[[ MATERIAL PROVIDED open ]]
-- ==== Sys2Proof/Tests/Slice0.lean ====
section
/-! SUPPORT. The model's own tests: the checks of WellFormed refuse what they should, each command does what a worked
example or a rule of the manual gives on a small state, and each statement's hypotheses are met by a concrete state. -/

namespace Sys2Proof.Tests

open Sys2Proof.Machine

set_option Elab.async false

/-- The state after one command. -/
def after (c : Instr) (s : State) : State :=
  match exec c s with
  | .next t => t
  | .fault _ | .refused _ => s

/-- The part after reset with one request at the head of its queue. -/
def headed (k : Byte) (p : List Byte) : State := { State.reset with requests := [.request k p] }

/-- The status and results of the reply being sent, after a request has been taken. -/
def answer (s : State) : List Byte :=
  match s.sending with
  | some (.reply f) => f.payload
  | some (.report _) | none => []

/-! ## WellFormed refuses -/

theorem test_wf_long_payload : (Instr.hello (List.replicate 241 0)).wf = false := by decide +kernel
theorem test_wf_high_reading : (Instr.ladderSample 0 1024).wf = false := by decide
theorem test_wf_state_reply_data : (Instr.stateReply ⟨1, 0x81, [0, 0], 0⟩).wf = false := by decide
theorem test_wf_state_reply_kind : (Instr.stateReply ⟨1, 0x82, [1, 1], 0⟩).wf = false := by decide
theorem test_wf_ident_reply_data : (Instr.identReply ⟨1, 0x82, [1], 0⟩).wf = false := by decide
theorem test_wf_ident_reply_kind : (Instr.identReply ⟨1, 0x81, [1], 0⟩).wf = false := by decide
theorem test_wf_bad_reply_data : (Instr.badReply ⟨1, 0x81, [], 0⟩).wf = false := by decide
theorem test_wf_missing_reply_data : (Instr.stationGoesMissing (some ⟨1, 0x82, [], 0⟩)).wf = false := by decide
theorem test_wf_known_unknown_kind : (Instr.unknownKind 0x01 []).wf = false := by decide
theorem test_wf_accepts : (Instr.unknownKind 0x04 []).wf = true ∧ (Instr.ladderSample 7 1023).wf = true := by decide
theorem test_no_word_spells_a_command : decodeTableWord 8 0xC3 = none := rfl

/-! ## Starts and stops -/

theorem test_power_on_of_a_blank_part : after .powerOn State.reset = State.reset := by decide +kernel

/-- R196's table: a reset line keeps POWER_ON and sets RESET_LINE and, with an invalid image, STORE_EMPTY. -/
theorem test_reset_line_causes : (after .resetLine { State.reset with causes := ResetCauses.clear }).causes =
    { powerOn := false, resetLine := true, restart := false, storeEmpty := true } := by decide +kernel

/-- R135: a rest level above 0 is headed for with the default fade, 5 ticks a tenth. -/
def resting : Settings :=
  { Settings.defaults with
    circuits := Settings.defaults.circuits.set 0 { CircuitSettings.defaults with rest := 300, defaultFade := 20 } }

theorem test_reset_line_heads_for_rest : ((after .resetLine { State.reset with image := some resting }).circuits.get 0).fade
    = some { start := 0, target := 300, steps := 100, count := 0 } := by decide +kernel

theorem test_held_in_reset : (after .resetInputAsserted { State.reset with saving := true }).saving = false := by
  decide +kernel
theorem test_supply_lost : (after .lossOfSupply { State.reset with image := some resting }).image = some resting := by
  decide +kernel

/-! ## Contact inputs: the bouncing switch leg of section 1.2 -/

/-- Input 1 settled at OPEN, with the pending change given. -/
def settledInput (pending : Option Nat) : State :=
  State.reset.setInput 0 { filtered := .opened, pending := pending, conditioning := .running }

theorem test_sample_counts : (after (.contactSample 0 .closed) (settledInput (some 1))).inputs.get 0 =
    { filtered := .opened, pending := some 2, conditioning := .running } := by decide
theorem test_bounce_discards : (after (.contactSample 0 .opened) (settledInput (some 2))).inputs.get 0 =
    { filtered := .opened, pending := none, conditioning := .running } := by decide

/-- Sample 13 of the example: the eighth CLOSED sample is the press. -/
theorem test_change_accepted : ((after (.changeAccepted 0 .closed) (settledInput (some 7))).tracker (.contact 0)) =
    { state := .down, kind := some .momentary, timer := some 700, holdTime := some 7, suppression := [] } := by
  decide +kernel
theorem test_change_accepted_level : ((after (.changeAccepted 0 .closed) (settledInput (some 7))).inputs.get 0).filtered
    = .closed := by decide +kernel

def settling (asserts : Bool) : State :=
  { State.reset.setInput 0 { filtered := .opened, pending := none, conditioning := .settling (some (.closed, 7)) asserts } with
    settings := { Settings.defaults with
      inputs := Settings.defaults.inputs.set 0 { InputSettings.defaults with assertAtStart := asserts } } }

/-- R6's table: settled at the press level, a baseline without assert-at-start and a press with it. -/
theorem test_settles_to_a_baseline : (after (.settlingComplete 0 .closed) (settling false)).tracker (.contact 0) =
    Tracker.latent := by decide +kernel
theorem test_settles_to_a_press : ((after (.settlingComplete 0 .closed) (settling true)).tracker (.contact 0)).state =
    .down := by decide +kernel

/-! ## Ladder channels: the decoding example of section 1.7 -/

/-- Channel 2, NORMAL, as the example has it at a sample. -/
def channel2 (decode : Nat) (candidate : Option Nat) (run indeterminate : Nat) (baseline : Bool) : State :=
  State.reset.setLadder 1
    { state := .normal, decode := decode, candidate := candidate, candidateRun := run, indeterminateRun := indeterminate,
      baselinePending := baseline, recoveryRun := 0 }

def faulty (run : Nat) : State := State.reset.setLadder 1 { LadderState.off with state := .fault, recoveryRun := run }

/-- Sample 5: window 3 after window 2 starts a run of its own. -/
theorem test_ladder_sample : ((after (.ladderSample 1 370) (channel2 0 (some 2) 1 0 false)).ladders.get 1).candidateRun = 1 :=
  by decide
/-- Sample 17: the change from button 3 to button 5 ends at button 5 pressed. -/
theorem test_ladder_decode_change :
    ((after (.ladderDecodeChange 1 670) (channel2 3 (some 5) 2 0 false)).ladders.get 1).decode = 5 ∧
    ((after (.ladderDecodeChange 1 670) (channel2 3 (some 5) 2 0 false)).tracker (.ladder 1 4)).state = .down := by
  decide +kernel
/-- Sample 3: the baseline is taken. -/
theorem test_ladder_baseline :
    ((after (.ladderBaseline 1 980) (channel2 0 (some 0) 2 0 true)).ladders.get 1).baselinePending = false := by
  decide +kernel
/-- Sample 117: the hundredth indeterminate reading. -/
theorem test_ladder_fault : ((after (.ladderFaultEntry 1 0) (channel2 5 none 0 99 false)).ladders.get 1).state = .fault := by
  decide +kernel
theorem test_ladder_recovery : ((after (.ladderRecovery 1 980) (faulty 2)).ladders.get 1).state = .normal := by
  decide +kernel

/-! ## Stations -/

/-- A turn with station 1, with the window open. -/
def turning (request : BusRequest) : Turn := { address := 0, request := request, window := some 4, deferred := false }

/-- Station 1 enabled, in a state, with a record, in a turn. -/
def stationed (st : StationState) (request : BusRequest) : State :=
  { State.reset with
    settings := { Settings.defaults with
      stations := Settings.defaults.stations.set 0 { StationSettings.defaults with enabled := true } }
    stations := State.reset.stations.set 0 st
    turn := some (turning request) }

/-- An ACTIVE station with four buttons. -/
def active (map : Byte) (misses : Nat) (baseline : Bool) : StationState :=
  { StationState.started .active with
    keyMap := map, baselinePending := baseline, misses := misses, reportedType := 1, reportedButtons := 4 }

def dark : BusRequest := .poll (Table.replicate 8 .off)

theorem test_reply_window_opens : (after .replyWindowOpen
    { State.reset with turn := some { turning .ident with window := none } }).turn = some (turning .ident) := by decide
/-- R27: the expected type code makes the station ACTIVE with its baseline pending. -/
theorem test_ident_reply : (after (.identReply ⟨1, 0x82, [1, 4], 0x86⟩)
    (stationed (StationState.started .identifying) .ident)).stations.get 0 = active 0 0 true := by decide +kernel
/-- R32: bit 0 gone to 1 is a press of button 1. -/
theorem test_state_reply_press : ((after (.stateReply ⟨1, 0x81, [0x01], 0x81⟩)
    (stationed (active 0 0 false) dark)).tracker (.station 0 0)).state = .down := by decide +kernel
/-- R31: the first map is a baseline. -/
theorem test_state_reply_baseline : (after (.stateReply ⟨1, 0x81, [0x01], 0x81⟩)
    (stationed (active 0 0 true) dark)).tracker (.station 0 0) = Tracker.latent := by decide +kernel
theorem test_bad_reply : ((after (.badReply ⟨1, 0x81, [0x01], 0x00⟩)
    (stationed (active 0 1 false) dark)).stations.get 0).badReplies = 1 := by decide +kernel
theorem test_window_closes : ((after .replyWindowClose
    (stationed (active 0 1 false) dark)).stations.get 0).misses = 2 := by decide +kernel
theorem test_station_missing : ((after (.stationGoesMissing none)
    (stationed (active 1 2 false) dark)).stations.get 0).state = .missing := by decide +kernel
theorem test_flash3_ends : ((after (.flash3OverrideEnd 0 0) (stationed { active 0 0 false with
    overrides := (Table.replicate 8 none).set 0 (some 20) } dark)).stations.get 0).overrides = Table.replicate 8 none := by
  decide +kernel

/-! ## Gestures and bindings -/

/-- Input 1's tracker in DOWN. -/
def pressed : State := State.reset.setTracker (.contact 0)
  { state := .down, kind := some .momentary, timer := some 0, holdTime := some 7, suppression := [] }

theorem test_hold_timer : ((after (.holdTimerExpiry (.contact 0)) pressed).tracker (.contact 0)).state = .held := by
  decide +kernel

/-- Slot 1: a press of input 1 holds zone 1. Slot 2: it places scene 1's LOCAL claim in zone 1. -/
def holdThenScene : Settings :=
  { Settings.defaults with
    bindings := (Settings.defaults.bindings.set 0 (some
        { source := .contact 0, trigger := .press, action := .holdForce 0, cls := .performance, zone := 0,
          enabled := true })).set 1 (some
        { source := .contact 0, trigger := .press, action := .sceneOn 0 none, cls := .loc, zone := 0, enabled := true })
    scenes := Settings.defaults.scenes.set 0
      { name := [], onFade := 0, offFade := 0, entries := [{ circuit := 0, level := 500 }] } }

/-- The dispatch of that press, with what comes between the two bindings. -/
def pressBetween (gap : State → State) : State :=
  dispatchWith gap (.contact 0) .press [] { State.reset with settings := holdThenScene }

/-- R64: the zone is read when the binding is reached, so the hold of slot 1 suppresses slot 2. -/
theorem test_hold_suppresses_later_slot : ((pressBetween id).circuits.get 0).claims = [] := by decide +kernel
/-- R67: one binding ran and one was suppressed. -/
theorem test_event_mixed : (pressBetween id).reports.getLast? = some (.event (.contact 0) .press .mixed) := by decide +kernel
[[ MATERIAL PROVIDED closed ]]
• [TASK BRIEF]:
Copy the lines above exactly. Start with the line containing "stations := State.reset.stations.set 0 st", end with the line containing "(stationed (active 0 1 false) dark)).stations.get 0).misses", and include both.

• [REPLY TO THE TASK]:
    stations := State.reset.stations.set 0 st
    turn := some (turning request) }

/-- An ACTIVE station with four buttons. -/
def active (map : Byte) (misses : Nat) (baseline : Bool) : StationState :=
  { StationState.started .active with
    keyMap := map, baselinePending := baseline, misses := misses, reportedType := 1, reportedButtons := 4 }

def dark : BusRequest := .poll (Table.replicate 8 .off)

theorem test_reply_window_opens : (after .replyWindowOpen
    { State.reset with turn := some { turning .ident with window := none } }).turn = some (turning .ident) := by decide
/-- R27: the expected type code makes the station ACTIVE with its baseline pending. -/
theorem test_ident_reply : (after (.identReply ⟨1, 0x82, [1, 4], 0x86⟩)
    (stationed (StationState.started .identifying) .ident)).stations.get 0 = active 0 0 true := by decide +kernel
/-- R32: bit 0 gone to 1 is a press of button 1. -/
theorem test_state_reply_press : ((after (.stateReply ⟨1, 0x81, [0x01], 0x81⟩)
    (stationed (active 0 0 false) dark)).tracker (.station 0 0)).state = .down := by decide +kernel
/-- R31: the first map is a baseline. -/
theorem test_state_reply_baseline : (after (.stateReply ⟨1, 0x81, [0x01], 0x81⟩)
    (stationed (active 0 0 true) dark)).tracker (.station 0 0) = Tracker.latent := by decide +kernel
theorem test_bad_reply : ((after (.badReply ⟨1, 0x81, [0x01], 0x00⟩)
    (stationed (active 0 1 false) dark)).stations.get 0).badReplies = 1 := by decide +kernel
theorem test_window_closes : ((after .replyWindowClose
    (stationed (active 0 1 false) dark)).stations.get 0).misses = 2 := by decide +kernel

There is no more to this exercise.